Now, how does this configuation apply the Filebeat module? Through Docker labels, for example in a docker-compose.yml
file. It’s mostly a standard Elasticsearch and Kibana setup plus Filebeat — running as a sidecar on Docker or a daemonset on Kubernetes:
---
version: '3.3'
services:
elasticsearch:
container_name: elasticsearch
hostname: elasticsearch
image: docker.elastic.co/elasticsearch/elasticsearch:$ELASTIC_VERSION
environment:
- bootstrap.memory_lock=true
- "ES_JAVA_OPTS=-Xms512m -Xmx512m"
- discovery.type=single-node
labels:
co.elastic.logs/module: elasticsearch 1️⃣
volumes:
- esdata1:/usr/share/elasticsearch/data
ports:
- 9200:9200
networks:
- stack
kibana:
container_name: kibana
hostname: kibana
image: docker.elastic.co/kibana/kibana:$ELASTIC_VERSION
labels:
co.elastic.logs/module: kibana
depends_on:
- elasticsearch
ports:
- 5601:5601
networks:
- stack
filebeat:
container_name: filebeat
hostname: filebeat
image: docker.elastic.co/beats/filebeat:${ELASTIC_VERSION}
user: root
volumes:
- ./filebeat.yml:/usr/share/filebeat/filebeat.yml:ro
- /var/lib/docker/containers:/var/lib/docker/containers:ro 2️⃣
- /var/run/docker.sock:/var/run/docker.sock:ro 3️⃣
command: filebeat -e
depends_on:
- elasticsearch
- kibana
restart: on-failure
networks:
- stack
volumes:
esdata1:
driver: local
networks:
stack:
1️⃣ The co.elastic.logs/module
label tells Filebeat with autodiscovery, which Filebeat module to apply to this container. It is like an inversion of control: Rather than configuring the rules during collection, the container itself declares how its logs should be processed. There are additional rules you can apply like co.elastic.logs/multiline.*
, co.elastic.logs/processors
, or co.elastic.logs/enabled
, but only the module one is required for this scenario.

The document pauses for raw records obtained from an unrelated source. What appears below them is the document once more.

-- ==== Sys2Proof/Laws/Step.lean ====
section
/-! SUPPORT. Which event an edge is, and all that a step can be. -/

namespace Sys2Proof.Machine

theorem edgeEvent_reset {s : State} (h : (portsNow s).rst = true) : edgeEvent s = .reset := by
  simp [edgeEvent, h]

theorem edgeEvent_idle {s : State} (h : (portsNow s).rst = false) (hv : (portsNow s).cmdValid = false) :
    edgeEvent s = .idle := by
  simp [edgeEvent, h, hv]

theorem edgeEvent_beforeReset {s : State} (h : (portsNow s).rst = false) (hv : (portsNow s).cmdValid = true)
    (hw : s.wasReset = false) : edgeEvent s = .beforeReset := by
  simp [edgeEvent, h, hv, hw]

theorem edgeEvent_command {s : State} (h : (portsNow s).rst = false) (hv : (portsNow s).cmdValid = true)
    (hw : s.wasReset = true) : edgeEvent s = commandEvent (portsNow s).command := by
  simp [edgeEvent, h, hv, hw]

theorem commandEvent_legal {c : Command} {i : Instr} (h : decode c = .legal i) : commandEvent c = .execute i := by
  simp [commandEvent, h]

theorem commandEvent_illegal {c : Command} {why : IllegalReason} (h : decode c = .illegal why) :
    commandEvent c = .illegal c.cmd := by
  simp [commandEvent, h]

/-- All that a step can be: a reset edge, an idle edge, a command before the first reset, an illegal command, or the meaning
of a legal one. -/
theorem step_cases (s : State) :
    ((portsNow s).rst = true ∧ step s = .next (applyReset (consumeSample s))) ∨
    ((portsNow s).rst = false ∧ (portsNow s).cmdValid = false ∧ step s = .next (consumeSample s)) ∨
    ((portsNow s).rst = false ∧ (portsNow s).cmdValid = true ∧ s.wasReset = false ∧
      step s = .refused .commandBeforeReset) ∨
    ((portsNow s).rst = false ∧ (portsNow s).cmdValid = true ∧ s.wasReset = true ∧
      ((∃ why, decode (portsNow s).command = .illegal why ∧
          step s = .next (respondIllegal (portsNow s).command.cmd (consumeSample s))) ∨
        ∃ i, decode (portsNow s).command = .legal i ∧ step s = exec i (consumeSample s))) := by
  cases h : (portsNow s).rst with
  | true => exact .inl ⟨rfl, by simp [step, edgeEvent_reset h]⟩
  | false =>
    cases hv : (portsNow s).cmdValid with
    | false => exact .inr (.inl ⟨rfl, rfl, by simp [step, edgeEvent_idle h hv]⟩)
    | true =>
      cases hw : s.wasReset with
      | false => exact .inr (.inr (.inl ⟨rfl, rfl, rfl, by simp [step, edgeEvent_beforeReset h hv hw]⟩))
      | true =>
        refine .inr (.inr (.inr ⟨rfl, rfl, rfl, ?_⟩))
        cases hd : decode (portsNow s).command with
        | illegal why =>
          exact .inl ⟨why, rfl, by simp [step, edgeEvent_command h hv hw, commandEvent_illegal hd]⟩
        | legal i => exact .inr ⟨i, rfl, by simp [step, edgeEvent_command h hv hw, commandEvent_legal hd]⟩

end Sys2Proof.Machine
end

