/-- Settles O5: a row is met by the legal words of its opcode, which a check of the 256 words finds under the row's mask. -/
theorem tableRowsMatchUnderMask : Obligations.TableRowsMatchUnderMask := by
  have fold : ∀ cmd : CmdWord,
      (LegalNumber cmd ∧ (opField cmd).toNat = 0x2 ↔ cmd &&& 0xCF = 0x02) ∧
      (LegalNumber cmd ∧ (opField cmd).toNat = 0x3 ↔ cmd &&& 0xCF = 0x03) ∧
      (LegalNumber cmd ∧ (opField cmd).toNat = 0x4 ↔ cmd &&& 0xCF = 0x04) := by
    decide
  have plain : ∀ cmd : CmdWord, isFoldOp (opField cmd).toNat = false → LegalNumber cmd →
      (opField cmd).toNat ≤ 0xD ∧ cmd.toNat = (opField cmd).toNat := by
    decide
  have small : ∀ cmd : CmdWord, cmd.toNat ≤ 0xD → LegalNumber cmd ∧ (opField cmd).toNat = cmd.toNat := by
    decide
  intro c
  simp only [exists_decode_with_opcode_iff]
  obtain ⟨hor, hand, hxor⟩ := fold c.cmd
  refine ⟨hor, hand, hxor, fun op h2 h3 h4 => ⟨?_, ?_⟩⟩
  · rintro ⟨hl, rfl⟩
    exact plain c.cmd (by simp [isFoldOp, h2, h3, h4]) hl
  · rintro ⟨hle, rfl⟩
    exact small c.cmd hle

/-! ### The map of command words -/

/-- Settles O1: each word of the map is legal and has its opcode's row; a check of the 256 words finds no other legal one. -/
theorem commandWordMapIsComplete : Obligations.CommandWordMapIsComplete := by
  have listed : ∀ cmd : CmdWord, LegalNumber cmd →
      cmd ∈ ([0x00, 0x01, 0x02, 0x12, 0x22, 0x32, 0x03, 0x13, 0x23, 0x33, 0x04, 0x14, 0x24, 0x34] : List CmdWord) ++
        [0x05, 0x06, 0x07, 0x08, 0x09, 0x0A, 0x0B, 0x0C, 0x0D] := by
    decide
  refine ⟨fun a b c d => ?_, fun c hc => decode_illegal_of_not_legalNumber fun hl => hc (listed c.cmd hl)⟩
  refine ⟨?_, ?_, ⟨?_, ?_, ?_, ?_⟩, ⟨?_, ?_, ?_, ?_⟩, ⟨?_, ?_, ?_, ?_⟩, ?_, ?_, ?_, ?_, ?_, ?_, ?_, ?_, ?_⟩ <;>
    exact decode_of_legalWord rfl (by simp [opcodeInstr, opField, foldPorts, nm1Field])

/-- Settles O2: the fields of each word give its command, or the reason why it is illegal. -/
theorem writtenOutWordsDecode : Obligations.WrittenOutWordsDecode := by
  refine ⟨?_, ?_, ?_, ?_, ?_, ?_, decode_of_illegalReason rfl, decode_of_illegalReason rfl,
    decode_of_illegalReason rfl⟩ <;>
    exact decode_of_legalWord rfl rfl

/-! ### Decoder and encoder -/

/-- The ports that a fold of one to four operands reads are its operands (30_encoding R63). -/
theorem foldPorts_foldCommand (op : BitVec 4) {vs : List Word} (h : foldCountOk vs = true) :
    foldPorts (foldCommand op vs) = vs := by
  match vs with
  | [] => cases h
  | [_] | [_, _] | [_, _, _] | [_, _, _, _] => simp [foldPorts, foldCommand]
  | _ :: _ :: _ :: _ :: _ :: _ => simp [foldCountOk] at h; omega

theorem decode_foldCommand {op : BitVec 4} {vs : List Word} {i : Instr} (hf : isFoldOp op.toNat = true)
    (hi : opcodeInstr (foldCommand op vs) op.toNat = some i) : decode (foldCommand op vs) = .legal i :=
  decode_legal (rsvField_cmdOf ..) (by simpa [foldCommand] using hi) (.inl (by simpa [foldCommand] using hf))

theorem decode_encode {i : Instr} (h : i.wellFormed = true) : decode (encode i) = .legal i := by
  cases i with
  | or vs => exact decode_foldCommand rfl (congrArg (some ∘ Instr.or) (foldPorts_foldCommand 0x2#4 h))
  | and vs => exact decode_foldCommand rfl (congrArg (some ∘ Instr.and) (foldPorts_foldCommand 0x3#4 h))
  | xor vs => exact decode_foldCommand rfl (congrArg (some ∘ Instr.xor) (foldPorts_foldCommand 0x4#4 h))
  | _ => exact decode_of_legalWord rfl rfl

/-- Settles O3: the encoder writes the opcode's row, and a fold's operands on exactly the ports that its `NM1` selects. -/
theorem decodeOfEncodeIsIdentity : Obligations.DecodeOfEncodeIsIdentity := fun _ => decode_encode

/-- The mask of the port number `k` in a fold with this `NM1`: whole, or not read (30_encoding R63, R66). -/
def foldPortMask (nm1 : BitVec 2) (k : Nat) : Word := if k ≤ nm1.toNat then 0xFFFFFFFF else 0

theorem readMasks_of_foldWord {op : BitVec 4} (nm1 : BitVec 2) (hf : isFoldOp op.toNat = true) :
    readMasks (cmdOf op nm1) =
      (foldPortMask nm1 0, foldPortMask nm1 1, foldPortMask nm1 2, foldPortMask nm1 3) := by
  revert op nm1; decide

/-- Encoding the operands of a fold word drives the ports it reads as they were. -/
theorem sameReadBits_foldCommand {c : Command} {op : BitVec 4} {nm1 : BitVec 2} (hcmd : c.cmd = cmdOf op nm1)
    (hf : isFoldOp op.toNat = true) : SameReadBits c (foldCommand op (foldPorts c)) := by
  have hm := readMasks_of_foldWord nm1 hf
  have hn : nm1 = 0#2 ∨ nm1 = 1#2 ∨ nm1 = 2#2 ∨ nm1 = 3#2 := by clear hm hcmd; revert nm1; decide
  rcases hn with rfl | rfl | rfl | rfl <;>
    simp [SameReadBits, hcmd, hm, foldPortMask, foldCommand, foldPorts]

/-- Encoding the instruction of a word that is no fold drives the ports it reads as they were. -/
theorem sameReadBits_encode_of_not_fold {c : Command} {op : Nat} {i : Instr} (hcmd : c.cmd = BitVec.ofNat 8 op)
    (hf : isFoldOp op = false) (hi : opcodeInstr c op = some i) : SameReadBits c (encode i) := by
  match op with
  | 0x2 | 0x3 | 0x4 => cases hf
  | 0x0 | 0x1 | 0x5 | 0x6 | 0x7 | 0x8 | 0x9 | 0xA | 0xB | 0xC | 0xD =>
    cases hi
    simp [SameReadBits, encode, readMasks, hcmd, cmdOf]
  | _ + 14 => cases hi

theorem sameReadBits_encode_of_decode {c : Command} {i : Instr} (h : decode c = .legal i) :
    SameReadBits c (encode i) := by
  obtain ⟨hr, hi, hn⟩ := fields_of_decode_legal h
  cases hf : isFoldOp (opField c.cmd).toNat with
  | false => exact sameReadBits_encode_of_not_fold (cmd_eq_opField hr (hn.resolve_left (by simp [hf]))) hf hi
  | true =>
    have hop : ∀ op : BitVec 4, isFoldOp op.toNat = true → op = 2#4 ∨ op = 3#4 ∨ op = 4#4 := by decide
    have hs := sameReadBits_foldCommand (cmdOf_fields c.cmd hr).symm hf
    rcases hop _ hf with ho | ho | ho <;> rw [ho] at hi hs <;> cases hi <;> exact hs

/-- Settles O4: a fold keeps the ports that its `NM1` selects, any other command the ports of its format. -/
theorem encodeOfDecodeKeepsReadBits : Obligations.EncodeOfDecodeKeepsReadBits := fun _ _ h =>
  ⟨wellFormed_of_decode_legal h, sameReadBits_encode_of_decode h⟩

/-! ### Folds that no command word encodes -/

theorem foldCountOk_eq_false_iff (vs : List Word) : foldCountOk vs = false ↔ vs = [] ∨ 4 < vs.length := by
  cases vs <;> simp [foldCountOk]

theorem respondFold_refused {op : Word → Word → Word} {vs : List Word} (s : State) (h : vs = [] ∨ 4 < vs.length) :
    respondFold op vs s = .refused .foldOperandCount := by
  simp [respondFold, (leftFold_eq_none op vs).2 h]

theorem decode_ne_of_not_wellFormed {i : Instr} (h : i.wellFormed = false) (c : Command) : decode c ≠ .legal i := by
  intro hd
  simp [wellFormed_of_decode_legal hd] at h

/-- Settles O31: the three folds share `respondFold`, and the decoder makes only well-formed terms. -/
theorem foldWithoutCommandRefused : Obligations.FoldWithoutCommandRefused := by
  intro vs s h
  have hwf := (foldCountOk_eq_false_iff vs).2 h
  exact ⟨respondFold_refused s h, respondFold_refused s h, respondFold_refused s h, fun c =>
    ⟨decode_ne_of_not_wellFormed (i := .or vs) hwf c, decode_ne_of_not_wellFormed (i := .and vs) hwf c,
      decode_ne_of_not_wellFormed (i := .xor vs) hwf c⟩⟩

/-! ### Literals and references -/

theorem operandWords_eq_none_of_mem {history : List (Word × Word)} {x : ListingOperand} {ops : List ListingOperand}
    (hx : operandWord history x = none) (hmem : x ∈ ops) : operandWords history ops = none := by
  induction ops with
  | nil => cases hmem
  | cons y ys ih =>
    rcases List.mem_cons.1 hmem with rfl | htail
    · simp [operandWords, hx]
    · simp [operandWords, ih htail]

theorem naturalOf_finite_eq_some_iff (q : Rat) (n : Nat) : naturalOf (.finite q) = some n ↔ q = n := by
  constructor
  · intro h
    simp only [naturalOf] at h
    split at h
    · next hq =>
      obtain ⟨hden, hnum⟩ := hq
      cases h
      rw [← Int.cast_natCast, Int.toNat_of_nonneg hnum, Rat.coe_int_num_of_den_eq_one hden]
    · cases h
  · rintro rfl
    simp [naturalOf]

theorem hexRequest_isSome_iff (x y : HostNumber) :
    (hexRequest x y).isSome = true ↔ (∃ n, naturalOf x = some n ∧ n < 2 ^ 32) ∧ ∃ k, naturalOf y = some k := by
  cases hx : naturalOf x <;> cases hy : naturalOf y <;> simp [hexRequest, hx, hy]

2️⃣ Mounting the container logs into the sidecar so that Filebeat can access them.
3️⃣ The Docker socket needs to be mounted so Filebeat can read the co.elastic.logs
annotations. Accessing the Docker socket also requires the container to run as root
.
Finally, a .env
file manages the Elastic Stack version centrally:
ELASTIC_VERSION=7.16.2
This is it. The Filebeat module applies its rules automatically to the Elasticsearch container, and the result shows up in Kibana:
The full example of the final plan D approach is also on GitHub.
Conclusion #
Once you know what you are looking for, this is a straightforward problem to solve. But at first, moving from log files to STDOUT
looks like a challenge, as shown in my failed plan A. Also, explicit processing rules only complicate log processing as you add log formats, which plan B covered. Plan C was relatively straightforward but requires a lot of boilerplate code — I’m not sure I would want to do this for 20 different Filebeat modules. Finally, with the change in paradigm that every container should define its own rules in plan D, the setup with Docker is not so different to log files again. After all, when creating the Docker image, you know the format, and you can roll out changes in a single place.
One final point for discussion: Adding a Docker label for logging on the container sounds like additional coupling. If many systems use a similar approach, you’ll end up with a soup of labels. That’s why they should be namespaced like co.elastic.logs/*
. For me, this is an acceptable tradeoff, and I would rather have it than more boilerplate code. If you disagree, you can use the plan C approach instead.